Top of RECORDED INFORMATION

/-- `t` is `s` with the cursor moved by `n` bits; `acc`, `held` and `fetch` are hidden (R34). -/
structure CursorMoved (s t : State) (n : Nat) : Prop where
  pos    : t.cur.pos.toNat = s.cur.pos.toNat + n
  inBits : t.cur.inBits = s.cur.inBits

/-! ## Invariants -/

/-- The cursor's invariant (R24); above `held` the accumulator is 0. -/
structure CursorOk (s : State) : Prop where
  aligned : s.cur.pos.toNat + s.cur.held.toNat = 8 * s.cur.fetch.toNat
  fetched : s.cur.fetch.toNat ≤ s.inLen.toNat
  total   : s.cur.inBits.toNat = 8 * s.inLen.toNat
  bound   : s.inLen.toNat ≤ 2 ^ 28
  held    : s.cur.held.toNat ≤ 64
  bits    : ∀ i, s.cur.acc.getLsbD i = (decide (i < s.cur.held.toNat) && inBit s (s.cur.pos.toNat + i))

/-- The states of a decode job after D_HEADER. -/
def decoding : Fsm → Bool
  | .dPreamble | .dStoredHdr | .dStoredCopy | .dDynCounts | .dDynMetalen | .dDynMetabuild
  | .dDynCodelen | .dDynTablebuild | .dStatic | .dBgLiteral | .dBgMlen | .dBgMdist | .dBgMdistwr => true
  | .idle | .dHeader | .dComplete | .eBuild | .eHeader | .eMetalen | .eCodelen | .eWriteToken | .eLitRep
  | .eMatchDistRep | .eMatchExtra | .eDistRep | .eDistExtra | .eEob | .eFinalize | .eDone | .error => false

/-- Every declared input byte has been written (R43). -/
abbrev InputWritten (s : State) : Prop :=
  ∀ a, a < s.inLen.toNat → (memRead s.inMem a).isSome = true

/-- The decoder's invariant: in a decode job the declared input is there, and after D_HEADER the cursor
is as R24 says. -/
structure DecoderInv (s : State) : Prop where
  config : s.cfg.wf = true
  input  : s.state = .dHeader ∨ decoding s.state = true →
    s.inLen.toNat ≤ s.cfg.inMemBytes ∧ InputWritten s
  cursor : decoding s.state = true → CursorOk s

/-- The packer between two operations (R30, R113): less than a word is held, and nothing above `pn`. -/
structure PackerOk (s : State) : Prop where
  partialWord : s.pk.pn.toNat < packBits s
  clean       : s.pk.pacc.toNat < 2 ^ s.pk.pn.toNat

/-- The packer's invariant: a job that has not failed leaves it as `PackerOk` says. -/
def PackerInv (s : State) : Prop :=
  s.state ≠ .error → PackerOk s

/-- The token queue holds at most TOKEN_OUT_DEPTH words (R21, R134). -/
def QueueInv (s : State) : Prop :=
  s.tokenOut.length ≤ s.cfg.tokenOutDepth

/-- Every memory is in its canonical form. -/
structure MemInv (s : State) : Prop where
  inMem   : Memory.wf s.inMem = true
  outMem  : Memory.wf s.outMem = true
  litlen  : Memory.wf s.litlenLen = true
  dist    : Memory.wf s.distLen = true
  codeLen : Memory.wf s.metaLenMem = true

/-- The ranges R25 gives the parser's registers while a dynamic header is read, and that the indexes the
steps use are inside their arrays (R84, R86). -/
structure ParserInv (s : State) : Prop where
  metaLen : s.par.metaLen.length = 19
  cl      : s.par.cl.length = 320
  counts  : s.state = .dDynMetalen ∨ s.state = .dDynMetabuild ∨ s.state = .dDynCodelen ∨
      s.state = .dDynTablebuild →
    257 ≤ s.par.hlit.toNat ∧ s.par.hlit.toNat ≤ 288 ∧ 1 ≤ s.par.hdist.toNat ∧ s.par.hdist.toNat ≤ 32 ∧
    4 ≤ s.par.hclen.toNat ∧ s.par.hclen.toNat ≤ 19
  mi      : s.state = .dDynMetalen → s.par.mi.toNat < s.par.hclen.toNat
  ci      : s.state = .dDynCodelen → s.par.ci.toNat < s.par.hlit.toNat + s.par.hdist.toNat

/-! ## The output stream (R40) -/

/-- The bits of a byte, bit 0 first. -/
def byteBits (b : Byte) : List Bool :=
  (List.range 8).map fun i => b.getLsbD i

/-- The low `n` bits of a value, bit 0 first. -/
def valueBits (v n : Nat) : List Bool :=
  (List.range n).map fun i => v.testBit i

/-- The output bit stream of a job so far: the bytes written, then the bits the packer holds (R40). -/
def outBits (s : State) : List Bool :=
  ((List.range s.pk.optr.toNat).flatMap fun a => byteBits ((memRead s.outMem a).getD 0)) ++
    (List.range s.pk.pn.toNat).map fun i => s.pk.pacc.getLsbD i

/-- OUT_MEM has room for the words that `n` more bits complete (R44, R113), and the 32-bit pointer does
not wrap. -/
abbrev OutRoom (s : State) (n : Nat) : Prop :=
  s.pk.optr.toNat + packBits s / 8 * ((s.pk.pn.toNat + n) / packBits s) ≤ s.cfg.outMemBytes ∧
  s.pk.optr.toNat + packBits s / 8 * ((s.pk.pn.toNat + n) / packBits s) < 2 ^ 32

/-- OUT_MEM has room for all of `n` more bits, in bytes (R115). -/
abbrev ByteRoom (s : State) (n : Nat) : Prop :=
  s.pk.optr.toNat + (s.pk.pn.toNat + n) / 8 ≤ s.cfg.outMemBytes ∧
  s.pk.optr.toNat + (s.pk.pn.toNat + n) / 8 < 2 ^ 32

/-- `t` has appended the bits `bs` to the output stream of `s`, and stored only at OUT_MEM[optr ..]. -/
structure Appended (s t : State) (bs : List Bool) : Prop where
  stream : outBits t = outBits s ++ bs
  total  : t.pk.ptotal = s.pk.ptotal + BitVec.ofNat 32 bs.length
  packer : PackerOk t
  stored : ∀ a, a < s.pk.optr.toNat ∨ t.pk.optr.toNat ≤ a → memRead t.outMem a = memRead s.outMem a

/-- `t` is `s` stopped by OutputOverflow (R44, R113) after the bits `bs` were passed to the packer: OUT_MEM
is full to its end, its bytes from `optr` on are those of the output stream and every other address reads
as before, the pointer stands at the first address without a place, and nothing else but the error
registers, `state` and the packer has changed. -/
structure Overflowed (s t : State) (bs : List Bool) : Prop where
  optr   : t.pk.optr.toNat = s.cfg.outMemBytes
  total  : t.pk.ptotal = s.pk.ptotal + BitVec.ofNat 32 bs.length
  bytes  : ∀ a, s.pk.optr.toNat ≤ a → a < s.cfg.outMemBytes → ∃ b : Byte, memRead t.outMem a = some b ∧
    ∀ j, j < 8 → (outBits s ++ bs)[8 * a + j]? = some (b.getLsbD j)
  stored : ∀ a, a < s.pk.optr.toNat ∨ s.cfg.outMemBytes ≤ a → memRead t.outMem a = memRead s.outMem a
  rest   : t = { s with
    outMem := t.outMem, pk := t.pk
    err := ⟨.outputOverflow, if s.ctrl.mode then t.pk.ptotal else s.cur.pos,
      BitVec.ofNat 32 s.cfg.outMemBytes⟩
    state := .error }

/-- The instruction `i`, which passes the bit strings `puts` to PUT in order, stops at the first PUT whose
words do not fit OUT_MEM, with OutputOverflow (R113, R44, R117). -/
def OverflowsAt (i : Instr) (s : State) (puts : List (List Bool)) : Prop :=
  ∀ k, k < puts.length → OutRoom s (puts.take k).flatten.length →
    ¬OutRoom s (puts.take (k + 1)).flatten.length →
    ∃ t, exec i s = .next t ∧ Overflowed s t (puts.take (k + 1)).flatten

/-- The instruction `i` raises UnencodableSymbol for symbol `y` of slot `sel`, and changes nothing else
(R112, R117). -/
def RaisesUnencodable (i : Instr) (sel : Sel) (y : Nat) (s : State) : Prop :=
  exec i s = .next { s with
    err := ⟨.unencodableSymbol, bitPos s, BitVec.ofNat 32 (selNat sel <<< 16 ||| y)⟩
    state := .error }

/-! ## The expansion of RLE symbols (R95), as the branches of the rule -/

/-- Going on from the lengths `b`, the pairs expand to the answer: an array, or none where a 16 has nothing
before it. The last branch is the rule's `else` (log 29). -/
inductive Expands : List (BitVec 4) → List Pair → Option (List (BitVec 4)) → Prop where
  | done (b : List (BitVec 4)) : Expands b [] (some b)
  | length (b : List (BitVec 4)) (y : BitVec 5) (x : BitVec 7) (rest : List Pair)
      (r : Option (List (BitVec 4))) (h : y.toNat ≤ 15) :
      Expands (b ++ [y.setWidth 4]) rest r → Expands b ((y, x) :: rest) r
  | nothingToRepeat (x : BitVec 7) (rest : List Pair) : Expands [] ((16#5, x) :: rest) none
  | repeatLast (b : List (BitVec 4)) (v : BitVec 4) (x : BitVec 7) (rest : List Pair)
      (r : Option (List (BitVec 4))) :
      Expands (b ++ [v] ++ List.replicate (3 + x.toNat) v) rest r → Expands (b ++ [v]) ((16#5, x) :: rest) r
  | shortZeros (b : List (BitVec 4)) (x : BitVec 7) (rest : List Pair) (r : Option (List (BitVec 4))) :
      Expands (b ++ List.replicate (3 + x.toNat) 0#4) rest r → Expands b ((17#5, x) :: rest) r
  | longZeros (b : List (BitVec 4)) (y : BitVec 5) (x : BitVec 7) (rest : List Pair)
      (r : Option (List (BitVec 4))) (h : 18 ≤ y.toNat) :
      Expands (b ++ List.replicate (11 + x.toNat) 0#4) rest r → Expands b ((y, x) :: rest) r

Bottom of RECORDED INFORMATION

Return the lines of the records that include the string "dDynCodelen".

ANSWER TO THE PROBLEM.
  | .dDynCodelen | .dDynTablebuild | .dStatic | .dBgLiteral | .dBgMlen | .dBgMdist | .dBgMdistwr => true
  counts  : s.state = .dDynMetalen ∨ s.state = .dDynMetabuild ∨ s.state = .dDynCodelen ∨
  ci      : s.state = .dDynCodelen → s.par.ci.toNat < s.par.hlit.toNat + s.par.hdist.toNat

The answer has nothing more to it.